1. Cut out soda, all of it, even diet. Water Water Water, no powerade or anything like that, too many sugars
2. Milk, I choose to drink 1% I use to drink whole milk. over the past 4 years by cutting out my soda and dropping down to 1% I have lost over 20 lbs of fat. Fatloss is mainly from the milk
First off. I wake up in the morning and go for a 30 minute jog. This is good for you because it causes your body to break down fat cells and use them as energy
My food intake usually consists of Egg whites, salads, chicken, lean beef and most seafood products, namely salmon, swordfish, cod, scrod ect
For pills I take Omega 3s, Tyrosine, multi vitamin, green tea extract, Arginine and Glutamine
Protein I take ISOPure
Crap, I have to actually get going haha, I'll put my workout schedule in here later on. Enjoy
Alright Im back, Im going to throw out my work out reg. Like I said this works for me, might work for others but not everyone. Im also a big fan of super sets
First things first, I get to the gym, I hope on an elliptical for 5 minutes, just to get the blood flowing. You never want to do your cardio first because it takes away good energy you could use in the gym. I usually rest between 45sec to 1 min. Or until my body tells me its good to go, always listen to your body.
Dotted lines means superset with
Day 1: Bi's and Tris
Arm curl warm ups 50% weight, two sets
arm curls 10-10-8
----------------
Skull Crushers 10-10-8
Monkey Curls 10-10-8
--------------------
Reverse Arm Extensions 10-10-8
Incline Curl 10-10-8
------------------
Dips ( I usually put plates on my legs when I dip, dont go right into that make sure you can handle your own body weight)
Barbell curls Drop Sets (Drop sets are when you do 60 lbs as many times until you cant do it anymore, then drop it, and go to 50lbs and do those until you cant do it, and so on and so forth)
Tricep extentions on machine 10-10-8
Reverse Barbell curls 10-10-8
Close grip press 10-10-8
Forarm curls and reverse forarm curls (These are the most neglected parts of your workout, you need to do them, it'll help you lift larger weights)
Then after that I usually ride the bike for 30-45 minutes, makeign sure to increase and decrease the difficulty, it messes with the blood pressure causeing you to burn more
Day 2 Legs
5 Minute Cardio pre workout
Mountain climbers 1 minute 3 times
Step Ups 10 times each leg (just find a stable bench or use the shoulder press back)

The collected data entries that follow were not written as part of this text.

-- ==== Sys2Proof/Certificates/Slice0/Obligations.lean ====
section
/-! DEFINITION. Obligations.lean: the statements for the provers. A lone bundle is a bundle of one instruction, staged with
header `s.hdr` (`lone`, Safety.lean): unless a statement says otherwise it covers every header that is legal with it,
boosted ones among them. That every bundle takes one core cycle more than its stalls, and counts it in CYCLE, is log entry 16 (DESIGN
CHOICE): each statement of what a bundle leaves rests on it. -/

open Sys2Proof Sys2Proof.Machine

/-- R124, R126, R127, R128, R54, R57, R59: a lone scalar integer instruction commits; its latch and its destination hold the
result, no flag is raised, nothing else of the core but the bundle's own bookkeeping changes, and nothing outside the core. -/
def Obligations.IntegerResults : Prop :=
  ∀ (s : State) (i : Instr) (d : BitVec 7) (v : Word), lone i s = true → aluResult (rdS (reading s) 0) i = some (d, v) →
    exec i s = .next (retire s (afterBundle s 0 (latS 0 v) (regS s 0 d v) 0 false))

/-- R125, R129-R133, R40: DIV, DIVN, REM and REMN, with a divisor other than zero and with zero, and the scalar floating-point
instructions, where their flags raise no trap. -/
def Obligations.DivisionAndFloatResults : Prop :=
  (∀ (s : State) (i : Instr) (x : RF) (q z : Word), lone i s = true → divResult (rdS (reading s) 0) i = some (x, q, z) →
     (rdS (reading s) 0 x.b ≠ 0 → exec i s = .next (retire s (afterBundle s 0 (latS 0 q) (regS s 0 x.d q) 0 false))) ∧
     (rdS (reading s) 0 x.b = 0 → quiet s 0 fDZ = true →
       exec i s = .next (retire s (afterBundle s 0 (latS 0 z) (regS s 0 x.d z) fDZ true)))) ∧
  (∀ (s : State) (i : Instr) (d : BitVec 7) (v : Word) (fl : Fl), lone i s = true →
     fpResult s (rdS (reading s) 0) i = some (d, v, fl) → quiet s 0 fl = true →
     exec i s = .next (retire s (afterBundle s 0 (latS 0 v) (regS s 0 d v) fl false)))

/-- R41, R125, R147, R186, R235: an enabled flag of slot S, V or X traps: no slot commits, the bundle's flags are in FPS, TREC names
the slot, and the cause is that of the flag, or INT_DIVIDE_BY_ZERO for the integer division. That a flag a scan raises past the
active count is none is log entry 113 (DEDUCED). -/
def Obligations.FlagTraps : Prop :=
  ∀ (s : State) (i : Instr), lone i s = true →
    let en : Fl := ((boundary s).csr.fpc.extractLsb' 0 5).setWidth 6
    let traps (n cause : Nat) (fl : Fl) : Prop :=
      exec i s = .next (takeTrap (onCore (entered s) s.cur (fun k => { k with csr := { k.csr with fps := k.csr.fps ||| fl } }))
        s.cur cause (boundary s).pc (trec (slotBit n) 0 false))
    (∀ d v fl, fpResult s (rdS (reading s) 0) i = some (d, v, fl) → quiet s 0 fl = false → traps 0 (flagCause (fl &&& en) true) fl) ∧
    (∀ x q z, divResult (rdS (reading s) 0) i = some (x, q, z) → rdS (reading s) 0 x.b = 0 → quiet s 0 fDZ = false →
      traps 0 0x45 fDZ) ∧
    (∀ o, vecArith s i = some o ∨ vecConvert s i = some o ∨ vecShape s i = some o → quiet s 1 o.fl = false →
      traps 1 (flagCause (o.fl &&& en) true) o.fl) ∧
    (∀ x, i = .xsel x →
      let fl := (xselCode (xselBlock x) (xselType x) (nth 0 (elems (xselType x).w 1 (rdV (reading s) 5 x.a 1)) 0)).2
      quiet s 5 fl = false → traps 5 (flagCause (fl &&& en) true) fl)

/-- R134, R135, R166-R168: CSRR writes the register as it stood before the bundle, CSRW takes effect at the commit; PSET, PSETS and
PCNT. -/
def Obligations.CsrAndPredicates : Prop :=
  (∀ (s : State) (x : RF),
     (lone (.csrr x) s = true → exec (.csrr x) s = .next (retire s
       (afterBundle s 0 (latS 0 (csrRead (boundary s) (csrNum x))) (regS s 0 x.d (csrRead (boundary s) (csrNum x))) 0 false))) ∧
     (lone (.csrw x) s = true → exec (.csrw x) s = .next (retire s
       { passed s 0 with csr := csrWrite (boundary s).csr (csrNum x) (rdS (reading s) 0 x.a) }))) ∧
  (∀ (s : State) (x : RF),
     let W := x.f.toNat % 8
     let E := (x.c.toNat / 8 % 8 + 1) * 2048 / wpBits W
     let a := rdS (reading s) 0 x.a
     let P := x.c.toNat % 8
     (lone (.pset x) s = true → exec (.pset x) s = .next (retire s (afterBundle s 0 []
       (fun k => putP k (isBoosted s 0) P (if W = 7 then 0xE000 else mkPred W (min a.toNat 8191))) 0 false))) ∧
     (lone (.psets x) s = true → exec (.psets x) s = .next (retire s (afterBundle s 0 (latS 0 (a - BitVec.ofNat 64 (min a.toNat E)))
       (fun k => regS s 0 x.d (a - BitVec.ofNat 64 (min a.toNat E)) (putP k (isBoosted s 0) P (mkPred W (min a.toNat E)))) 0 false))) ∧
     (lone (.pcnt x) s = true →
       let n := BitVec.ofNat 64 (active (rdP (reading s) 0 P) (wpBits W) (x.c.toNat / 8 % 8 + 1))
       exec (.pcnt x) s = .next (retire s (afterBundle s 0 (latS 0 n) (regS s 0 x.d n) 0 false))))

/-- R96, R97, R107, R113, R193: branches that resolve no shadow, and indirect jumps; and a resolving branch. While a load of the shadow
is under way, or one owed to a register that the commit writes, it waits. Against its prediction the shadow is discarded; as
predicted every pending copy replaces its register and the shadow flags join FPS. With deferred records it traps the first time with
the cause of the oldest, and after the return performs them again as loads of its bundle (log entries 22, 23 and 24, DEDUCED: how a
repeated record waits, and what a load under way holds; log entry 21, DEDUCED: TREC.INFO of the first trap is 0). -/
def Obligations.BranchesAndJumps : Prop :=
  (∀ (s : State) (x : BF) (y : RF),
     (lone (.br x) s = true → x.br = 0 ∨ (boundary s).level = true →
       exec (.br x) s = .next (jumpTo s (targetOf s x) 0 (passed s 0))) ∧
     (lone (.bc x) s = true → x.br = 0 ∨ (boundary s).level = true →
       let t := bcHolds x.cc.toNat (rdS (reading s) 0 x.a)
       exec (.bc x) s = .next (jumpTo s (if t then targetOf s x else (boundary s).pc + 32)
         (if t = decide (x.pd = 1) then 0 else 4) (passed s 0))) ∧
     (lone (.jmpi y) s = true →
       let t := (rdS (reading s) 0 y.a).setWidth 48
       exec (.jmpi y) s = .next (if t.extractLsb' 0 5 = 0 then jumpTo s t 2 (passed s 0) else trapped s 0 0x0B 0))) ∧
  (∀ (s : State) (x : BF), (boundary s).level = false → x.br = 1 →
     let owed := commitOwed { reading s with resolve := some true }
     let waits (i : Instr) : Prop := exec i s = .next (onCore (entered s) s.cur (bump 1))
     let sh := (boundary s).shadow
     let commits (u : State) (sh : Shadow) (pc : BitVec 48) : State :=
       setCore u s.cur (bump 1 { commitShadow (reading s) sh (passed s 0) with
         shadow := Shadow.none, postTrap := shadowTrap (passed s 0) sh ++ (boundary s).postTrap, pc := pc })
     let traps (cause info : Nat) : State :=
       takeTrap (onCore (entered s) s.cur (fun k => onShadow k (fun x => { x with retry := x.retry || landed k }))) s.cur cause
         (boundary s).pc (trec (slotBit 3) info true)
     let resolved (i : Instr) (pc : BitVec 48) : Prop :=
       (sh.recs = [] → exec i s = .next (commits (entered s) sh pc)) ∧
       (∀ r rest, sh.recs = r :: rest →
         (sh.retry = false → exec i s = .next (traps r.cause 0)) ∧
         (sh.retry = true →
           (∀ u k, redo s.cur sh.recs (entered s) (boundary s) = .done u k → exec i s = .next (commits u k.shadow pc)) ∧
           (∀ cause info, redo s.cur sh.recs (entered s) (boundary s) = .fault cause info →
             exec i s = .next (traps cause info))))
     (lone (.br x) s = true →
       (boostOut (reading s) = true ∨ owed = true → waits (.br x)) ∧
       (boostOut (reading s) = false → owed = false → resolved (.br x) (targetOf s x))) ∧
     (lone (.bc x) s = true →
       let t := bcHolds x.cc.toNat (rdS (reading s) 0 x.a)
       let pc := if t then targetOf s x else (boundary s).pc + 32
       (boostOut (reading s) = true ∨ (t = decide (x.pd = 1) ∧ owed = true) → waits (.bc x)) ∧
       (boostOut (reading s) = false → owed = false → t = decide (x.pd = 1) → resolved (.bc x) pc) ∧
       (boostOut (reading s) = false → t ≠ decide (x.pd = 1) → exec (.bc x) s = .next (jumpTo s pc 4 { passed s 0 with shadow := Shadow.none }))))

/-- R97, R99, R100, R107, R111: calls and returns through the resident call stack, the spill of the oldest entry and the fill of a
spilled one, behind the fences of earlier bundles (R247, R248), and the faults. -/
def Obligations.CallsAndReturns : Prop :=
  ∀ (s : State) (x : BF) (y : RF),
    let k := boundary s
    let push (pc : BitVec 48) (n : Nat) : State :=
      if k.calls.length + k.cspl = 520 then trapped s 0 0x38 0
      else if k.calls.length = 8 then
        let p : Piece := ⟨.slice s.cur (0xFF000 + 8 * k.cspl), 8, false⟩
        let bs := natLe 8 (k.calls.headD 0).toNat
        let go : Core := { passed s 0 with calls := k.calls.drop 1 ++ [returnEntry s], cspl := k.cspl + 1 }
        if fencePending k = true then jumpTo s pc (n + 1) (listed s (.spill p bs) go)
        else thenDo s [.own p bs false] (jumpTo s pc (n + 1) go)
      else jumpTo s pc n { passed s 0 with calls := k.calls ++ [returnEntry s] }
    let clear : Prop := ownPending s.cur k = false ∧ mayLoad s = true
    (lone (.call x) s = true → (k.calls.length = 8 → clear) → exec (.call x) s = .next (push (targetOf s x) 0)) ∧
    (lone (.calli y) s = true → (k.calls.length = 8 → clear) →
      let t := (rdS (reading s) 0 y.a).setWidth 48
      exec (.calli y) s = .next (if t.extractLsb' 0 5 = 0 then push t 2 else trapped s 0 0x0B 0)) ∧
    (lone (.ret y) s = true → (k.calls = [] → clear) → exec (.ret y) s = .next
      (let go (e : Word) (c : Core) (n : Nat) : State :=
        if (e.extractLsb' 2 3).toNat ≠ k.loops.length then trapped s 0 0x3E 0
        else jumpTo s ((e.setWidth 48) &&& 0xFFFFFFFFFFE0) n c
       match k.calls.getLast? with
       | some e => go e { passed s 0 with calls := k.calls.dropLast } 2
       | none =>
         if k.cspl = 0 then trapped s 0 0x39 0
         else
           let r := readPlace (entered s) k.node (.slice s.cur (0xFF000 + 8 * (k.cspl - 1))) 8 false
           if r.2 then trapped s 0 0x3A 0
           else go (BitVec.ofNat 64 (leNat r.1)) { passed s 0 with cspl := k.cspl - 1 } 6))

/-- R101, R103: opening a loop, leaving loops, reading an index, and their faults. That the back-edge of a marked end bundle that
holds LOOP or LOOPI is taken on the entry pushed, or after the skip, is log entry 98 (DEDUCED). -/
def Obligations.LoopsOpenAndClose : Prop :=
  ∀ (s : State) (x : RF),
    let k := boundary s
    let opens (n : Nat) : State :=
      let c := if x.f.getLsbD 0 then { passed s 0 with rb := 0 } else passed s 0
      if 0 < n ∧ k.loops.length = 6 then trapped s 0 0x3B 0
      else if n = 0 then setCore (entered s) s.cur (bump 1
        (if hdrLe s.hdr then backEdge { c with pc := k.pc + BitVec.ofNat 48 (32 * (x.loopE + 2)) }
         else { c with pc := k.pc + BitVec.ofNat 48 (32 * (x.loopE + 2)) }))
      else retire s { c with loops := k.loops ++ [loopEntry s n x.loopE (x.f.getLsbD 0)] }
    let at_ := k.loops.length - 1 - x.f.toNat
    (lone (.loop x) s = true → exec (.loop x) s = .next
      (if 0xFFFFFFFF < (rdS (reading s) 0 x.a).toNat then trapped s 0 0x3B 0 else opens (rdS (reading s) 0 x.a).toNat)) ∧
    (lone (.loopi x) s = true → exec (.loopi x) s = .next (opens x.loopN)) ∧
    (lone (.lexit x) s = true → exec (.lexit x) s = .next
      (if k.loops.length < x.f.toNat + 1 then trapped s 0 0x3C 0
       else setCore (entered s) s.cur (bump 1
         { passed s 0 with loops := k.loops.take at_, pc := (k.loops.getD at_ default).stop + 32 }))) ∧
    (lone (.lidx x) s = true →
      let v := ((k.loops.getD at_ default).index).setWidth 64
      exec (.lidx x) s = .next (if k.loops.length < x.f.toNat + 1 then trapped s 0 0x3C 0
        else retire s (afterBundle s 0 (latS 0 v) (regS s 0 x.d v) 0 false)))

Lunges NON STATIONARY 10 reps each leg
Calf raises 10 reps each leg
Sumo Squats 10-10-10
Leg Extensions 10-8-6
--------------------
Calf Curls 10-8-6
Caridio 30 minutes whatever you want
Day 3 Chest and Back (my favorite day)
Close Grip Pulldown 2 Warm up sets 50% weight
Close Grip Pulldown 10-10-10
Free weight Press 10-10-10
--------------------------
Free weight Bench Row (back parrallel with bench and its looks like you're starting a lawn mower)
Bench Press 10-10-10
---------------------
Barbell Row 10-10-10
Incline Flies 10-10-10
--------------------
Dumbell Pull over 10-10-10
Incline Bench 10-10-10
---------------------
T-Bar Row 10-10-10
Romanian Deadlifts 8-6-4
Standing Cable Row 10-10-10
Day 4 Shoulders
Military Press Machine 2 Warm up sets 50% weight
Military Press Machine 10-10-10
Side arm rasies 8 sets each arm 10-10-10-10-10-10-10-10
Upright row 10-10-10
--------------------
Switch to wide grip and Press 10-10-10
T,Y,I (You make what looks like a T, Y and I with your arm 1 rep is a T, Y,I) 10-10-10
Barbell Shrugs 10-10-10
----------------------
Free weight shrugs 10-10-10 (about 50-75% weight)
Arnold Press 10-10-10
Day 5 Caridio
Do whatever you want for cardio, do stationary, do activities whatever, racquetball is always good.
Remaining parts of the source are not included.